#### [PROBLEM STATEMENT]
Across the material below, how many lines contain the word "hiByte"? Give only the number.
═══
/-- R100. -/
def Obligations.ResetFollowsItsRule : Prop :=
  ∀ (fam : Family) (key : Half) (s : State),
    (∀ t : FrameType, lookup fam key = some t →
      opReset fam key s = { s with
        cfg := { fam := fam, key := key, idx := t.idx, n := BitVec.ofNat 8 t.size
                 pre0 := if fam = .sp then 0x55 else 0xAF, pre1 := if fam = .sp then 0x55 else 0x20
                 mark0 := hiByte t.marker, mark1 := loByte t.marker
                 spanLo := if fam = .sp then 2 else s.refSpanLo.offset, p := BitVec.ofNat 8 (t.size - 6) }
        st := .searching, buf := [], base := 0, lost := false, calcReg := 0, rxReg := 0, evq := [], pending := none }) ∧
    (lookup fam key = none →
      (opReset fam key s).st = .cfgFailed ∧ (opReset fam key s).cfg.fam = fam ∧ (opReset fam key s).cfg.key = key ∧
      (opReset fam key s).buf = [] ∧ (opReset fam key s).base = 0 ∧ (opReset fam key s).lost = false ∧
      (opReset fam key s).calcReg = 0 ∧ (opReset fam key s).rxReg = 0 ∧ (opReset fam key s).evq = [] ∧
      (opReset fam key s).pending = none) ∧
    (∀ later : List Request, s.requests = .reset fam key :: later →
      step s = .next (opReset fam key { s with requests := later }))

/-- The transition table and determinism (44_packet_stream.md). -/
def Obligations.ExactlyOneInternalOperation : Prop :=
  ∀ (s : State) (b : Byte),
    (∀ op : Op, op ≠ .push → op ≠ .close → (perform b op s = .refused (.noStep op) ↔ s.enabledOp ≠ some op)) ∧
    (∀ op : Op, s.enabledOp = some op → internal s = perform b op s) ∧
    (s.enabledOp = none ↔ s.busy = false) ∧
    (s.busy = true → ∀ b', opPush b' s = .refused (.noStep .push) ∧ opClose s = .refused (.noStep .close))

/-- Progress (41_synchronizer.md section 7); the premises are part (b) of the invariant of 10_state.md section 10 and,
for the second clause, LEN at most CAP (20_memory.md section 2). -/
def Obligations.InternalOperationsMakeProgress : Prop :=
  ∀ s : State, s.candidateInv →
    (∀ t, internal s = .next t →
      t.work < s.work ∧ s.work ≤ 4 * (s.len - s.n + 1) ∧ (t.work = 0 ↔ t.busy = false)) ∧
    (s.InSpec → s.busy = true → ∃ u, drain (4 * (s.len - s.n + 1)) s = .next u ∧ u.idle = true)

/-- R105. -/
def Obligations.MacroStepIsOneOfSixSequences : Prop :=
  ∀ (s : State) (b : Byte), s.Inv → s.idle = true →
    (s.len + 1 < s.n → pushStar b s = .next (s.append b) ∧ opTrace 5 (s.append b) = []) ∧
    (s.len + 1 = s.n → (s.append b).headerStands → (s.append b).headValid →
      opTrace 5 (s.append b) = [.detect, .check, .accept, .emit] ∧
        ∃ u, pushStar b s = .next u ∧ u.idle = true ∧ u.len = 0) ∧
    (s.len + 1 = s.n → (s.append b).headerStands → ¬ (s.append b).headValid →
      opTrace 5 (s.append b) = [.detect, .check, .slide] ∧
        ∃ u, pushStar b s = .next u ∧ u.idle = true ∧ u.len = s.n - 1) ∧
    (s.len + 1 = s.n → ¬ (s.append b).headerStands → s.cfg.pre0 ∉ (s.append b).buf →
      opTrace 5 (s.append b) = [.flush] ∧ ∃ u, pushStar b s = .next u ∧ u.idle = true ∧ u.len = 0) ∧
    (∀ k, s.len + 1 = s.n → ¬ (s.append b).headerStands → 0 < k → (s.append b).firstPreambleAt k →
      opTrace 5 (s.append b) = [.skip] ∧ ∃ u, pushStar b s = .next u ∧ u.idle = true ∧ u.len = s.n - k) ∧
    (s.len + 1 = s.n → ¬ (s.append b).headerStands → (s.append b).firstPreambleAt 0 →
      opTrace 5 (s.append b) = [.hslide] ∧ ∃ u, pushStar b s = .next u ∧ u.idle = true ∧ u.len = s.n - 1)

/-- Any byte value in any position is taken (60_exceptions.md section 2). -/
def Obligations.FeedAlwaysCompletes : Prop :=
  ∀ (bs : List Byte) (s : State), s.Inv → s.idle = true →
    ∃ u, feed bs s = .next u ∧ u.Inv ∧ u.idle = true ∧ u.cfg = s.cfg ∧
      u.position = s.position + BitVec.ofNat 64 bs.length

/-- Chunks, empty reads and file replay (40_byte_input.md section 3). The host side as the list `requests` and the sink
as the list `sink`, ready when used up, are the model's choices (log entries 6 and 7). -/
def Obligations.ChunkingDoesNotMatter : Prop :=
  ∀ (bs : List Byte) (reads last : List Request) (s : State), s.Inv → s.st.running = true →
    (reads.filter fun r => decide (r ≠ .nothing)) = chunkRequests bs → last = [] ∨ last = [.close] →
    s.requests = reads ++ last →
    ∃ (j k : Nat) (t : State),
      Sys2Proof.core.run j s = .next t ∧
      Sys2Proof.core.run k { s with requests := chunkRequests bs ++ last } = .next t ∧
      t.requests = [] ∧ t.pending = none ∧ (last = [] → t.idle = true) ∧ (last = [.close] → t.st = .streamClosed)

/-- The pending-event register delays events and never changes them (10_state.md section 8). That a sink whose list
`sink` is used up is ready is the model's choice (log entry 7), and so is the grain of a step (log entry 12). -/
def Obligations.StepsImplementFeed : Prop :=
  ∀ (bs : List Byte) (s : State), s.Inv → s.idle = true → s.pending = none → s.requests = chunkRequests bs →
    ∃ (u : State) (k : Nat) (left : List Bool), feed bs s = .next u ∧ left <:+ s.sink ∧
      Sys2Proof.core.run k s = .next { u with requests := [], pending := none, sink := left }

/-- The property of 70_reset_and_hazards.md section 3, for fewer than 2^64 bytes. -/
def Obligations.ValidFramesAreNotLost : Prop :=
  ∀ (fam : Family) (key : Half) (t : FrameType) (s : State) (u : State) (bs payload : List Byte) (pos : Nat),
    lookup fam key = some t → bs.length < 2 ^ 64 → ValidFrameAt t s.refSpanLo payload bs pos →
    feed bs (opReset fam key s) = .next u →
    (∀ off ∈ frameOffsets u.evq, ¬ (off < pos ∧ pos < off + t.size)) →
    Event.frame t.idx (BitVec.ofNat 64 pos) payload (frameChecksum t s.refSpanLo payload) ∈ u.evq

/-- The document's property on garbage (43_payload_extractor.md section 2, part c). -/
def Obligations.GarbageThenFrameGivesOneFrame : Prop :=
  ∀ (fam : Family) (key : Half) (t : FrameType) (s : State) (garbage payload : List Byte),
    lookup fam key = some t → garbage.length < 2 ^ 63 → hiByte t.family.preamble ∉ garbage →
    payload.length = t.payloadLen →
    ∃ u, feed (garbage ++ buildFrame t s.refSpanLo payload) (opReset fam key s) = .next u ∧
      u.evq = (if garbage = [] then []
        else if garbage.length < t.size then
          [.syncLoss .skipped 0 (BitVec.ofNat 9 garbage.length) 0 0]
        else [.syncLoss .noPreamble 0 (BitVec.ofNat 9 t.size) 0 0]) ++
        [.frame t.idx (BitVec.ofNat 64 garbage.length) payload (frameChecksum t s.refSpanLo payload)] ∧
      u.st = .searching ∧ u.len = 0 ∧ u.lost = false

/-- Why no frame start is lost (70_reset_and_hazards.md section 3). -/
def Obligations.DiscardsPassNoFrameStart : Prop :=
  ∀ (s t : State) (b : Byte) (op : Op), s.Inv →
    op = .flush ∨ op = .skip ∨ op = .hslide ∨ op = .slide → perform b op s = .next t →
    ∀ j < s.len - t.len, s.bufByte j ≠ some s.cfg.pre0 ∨ (j = 0 ∧ s.n ≤ s.len ∧ ¬ s.headValid)

/-- What follows a SLIDE (42_validator.md section 8). -/
def Obligations.WhatFollowsASlide : Prop :=
  ∀ (s t : State) (b : Byte), s.Inv → opSlide s = .next t →
    t.len + 1 = t.n ∧
    (t.cfg.fam = .sp → (t.append b).enabledOp = some .hslide) ∧
    (t.cfg.fam = .ref → (t.append b).enabledOp = some .skip ∨ (t.append b).enabledOp = some .flush)

/-- The rules of A1, A2, S0, S1, SH, E3, SA, MG (45_frames_short_preamble.md), with the constants of each type written
out. -/
def Obligations.FramesA1ToMGFollowTheirRules : Prop :=
  FrameRule .frameA1 (fun _ => ⟨.sp, 0x4131, 0, 39, 0x55, 0x55, 0x41, 0x31, 2, 33⟩) 39 (fun _ => 2) crc16 ∧
  FrameRule .frameA2 (fun _ => ⟨.sp, 0x4132, 1, 37, 0x55, 0x55, 0x41, 0x32, 2, 31⟩) 37 (fun _ => 2) crc16 ∧
  FrameRule .frameS0 (fun _ => ⟨.sp, 0x5330, 2, 37, 0x55, 0x55, 0x53, 0x30, 2, 31⟩) 37 (fun _ => 2) crc16 ∧
  FrameRule .frameS1 (fun _ => ⟨.sp, 0x5331, 3, 31, 0x55, 0x55, 0x53, 0x31, 2, 25⟩) 31 (fun _ => 2) crc16 ∧
  FrameRule .frameSH (fun _ => ⟨.sp, 0x5348, 4, 37, 0x55, 0x55, 0x53, 0x48, 2, 31⟩) 37 (fun _ => 2) crc16 ∧
  FrameRule .frameE3 (fun _ => ⟨.sp, 0x4533, 5, 39, 0x55, 0x55, 0x45, 0x33, 2, 33⟩) 39 (fun _ => 2) crc16 ∧
  FrameRule .frameSA (fun _ => ⟨.sp, 0x5341, 6, 25, 0x55, 0x55, 0x53, 0x41, 2, 19⟩) 25 (fun _ => 2) crc16 ∧
  FrameRule .frameMG (fun _ => ⟨.sp, 0x4D47, 7, 35, 0x55, 0x55, 0x4D, 0x47, 2, 29⟩) 35 (fun _ => 2) crc16

/-- The rules of z1, s1, a2, e1, e2, id, sd, FM (45_frames_short_preamble.md), with the constants of each type written
out. -/
def Obligations.Framesz1ToFMFollowTheirRules : Prop :=
  FrameRule .framez1 (fun _ => ⟨.sp, 0x7A31, 8, 47, 0x55, 0x55, 0x7A, 0x31, 2, 41⟩) 47 (fun _ => 2) crc16 ∧
  FrameRule .frames1 (fun _ => ⟨.sp, 0x7331, 9, 59, 0x55, 0x55, 0x73, 0x31, 2, 53⟩) 59 (fun _ => 2) crc16 ∧
  FrameRule .framea2 (fun _ => ⟨.sp, 0x6132, 10, 55, 0x55, 0x55, 0x61, 0x32, 2, 49⟩) 55 (fun _ => 2) crc16 ∧
  FrameRule .framee1 (fun _ => ⟨.sp, 0x6531, 11, 82, 0x55, 0x55, 0x65, 0x31, 2, 76⟩) 82 (fun _ => 2) crc16 ∧
  FrameRule .framee2 (fun _ => ⟨.sp, 0x6532, 12, 130, 0x55, 0x55, 0x65, 0x32, 2, 124⟩) 130 (fun _ => 2) crc16 ∧
  FrameRule .frameid (fun _ => ⟨.sp, 0x6964, 13, 154, 0x55, 0x55, 0x69, 0x64, 2, 148⟩) 154 (fun _ => 2) crc16 ∧
  FrameRule .framesd (fun _ => ⟨.sp, 0x7364, 14, 57, 0x55, 0x55, 0x73, 0x64, 2, 51⟩) 57 (fun _ => 2) crc16 ∧
  FrameRule .frameFM (fun _ => ⟨.sp, 0x464D, 15, 123, 0x55, 0x55, 0x46, 0x4D, 2, 117⟩) 123 (fun _ => 2) crc16

/-- The rule of REF (46_frame_reference_unit.md), stated for the parameter REF_SPAN_LO. -/
def Obligations.FrameREFFollowsItsRule : Prop :=
  FrameRule .frameREF (fun s => ⟨.ref, s.cfg.key, 16, 127, 0xAF, 0x20, 0x05, 0x0D, s.refSpanLo.offset, 121⟩)
    127 (fun s => s.refSpanLo.offset.toNat) sum16

/-- Columns Z and C of 95_test_vectors.md section 2.3, REF at its default parameter. -/
def Obligations.FrameWorkedChecksums : Prop :=
  frameChecksum .A1 .four (List.replicate 33 0) = 0xF46A ∧
  frameChecksum .A1 .four ((List.range 33).map fun j => BitVec.ofNat 8 (j + 1)) = 0xAB7A ∧
  frameChecksum .A2 .four (List.replicate 31 0) = 0x9DFC ∧
  frameChecksum .A2 .four ((List.range 31).map fun j => BitVec.ofNat 8 (j + 1)) = 0x4F03 ∧
  frameChecksum .S0 .four (List.replicate 31 0) = 0x7821 ∧
  frameChecksum .S0 .four ((List.range 31).map fun j => BitVec.ofNat 8 (j + 1)) = 0xAADE ∧
  frameChecksum .S1 .four (List.replicate 25 0) = 0x9E27 ∧
  frameChecksum .S1 .four ((List.range 25).map fun j => BitVec.ofNat 8 (j + 1)) = 0x0458 ∧
  frameChecksum .SH .four (List.replicate 31 0) = 0xEC4A ∧
  frameChecksum .SH .four ((List.range 31).map fun j => BitVec.ofNat 8 (j + 1)) = 0x3EB5 ∧
  frameChecksum .E3 .four (List.replicate 33 0) = 0x50F4 ∧
  frameChecksum .E3 .four ((List.range 33).map fun j => BitVec.ofNat 8 (j + 1)) = 0x0FE4 ∧
  frameChecksum .SA .four (List.replicate 19 0) = 0xB508 ∧
  frameChecksum .SA .four ((List.range 19).map fun j => BitVec.ofNat 8 (j + 1)) = 0x19C4 ∧
  frameChecksum .MG .four (List.replicate 29 0) = 0xD2A3 ∧
  frameChecksum .MG .four ((List.range 29).map fun j => BitVec.ofNat 8 (j + 1)) = 0xCDB2 ∧
  frameChecksum .z1 .four (List.replicate 41 0) = 0x9192 ∧
  frameChecksum .z1 .four ((List.range 41).map fun j => BitVec.ofNat 8 (j + 1)) = 0xC73A ∧
  frameChecksum .s1 .four (List.replicate 53 0) = 0xFE1C ∧
  frameChecksum .s1 .four ((List.range 53).map fun j => BitVec.ofNat 8 (j + 1)) = 0xC0BA ∧
  frameChecksum .a2 .four (List.replicate 49 0) = 0x85E6 ∧
  frameChecksum .a2 .four ((List.range 49).map fun j => BitVec.ofNat 8 (j + 1)) = 0x5C07 ∧
  frameChecksum .e1 .four (List.replicate 76 0) = 0x33CD ∧
  frameChecksum .e1 .four ((List.range 76).map fun j => BitVec.ofNat 8 (j + 1)) = 0xF6C0 ∧
  frameChecksum .e2 .four (List.replicate 124 0) = 0x7797 ∧
  frameChecksum .e2 .four ((List.range 124).map fun j => BitVec.ofNat 8 (j + 1)) = 0x8F4F ∧
  frameChecksum .id .four (List.replicate 148 0) = 0x09BA ∧
  frameChecksum .id .four ((List.range 148).map fun j => BitVec.ofNat 8 (j + 1)) = 0x09E2 ∧
  frameChecksum .sd .four (List.replicate 51 0) = 0xE42D ∧
  frameChecksum .sd .four ((List.range 51).map fun j => BitVec.ofNat 8 (j + 1)) = 0xC35A ∧
  frameChecksum .FM .four (List.replicate 117 0) = 0x204D ∧
  frameChecksum .FM .four ((List.range 117).map fun j => BitVec.ofNat 8 (j + 1)) = 0x1FBA ∧
  frameChecksum .REF .four (List.replicate 121 0) = 0x0000 ∧
  frameChecksum .REF .four ((List.range 121).map fun j => BitVec.ofNat 8 (j + 1)) = 0xD51D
═══
#### [ANSWER TO THIS TASK]
2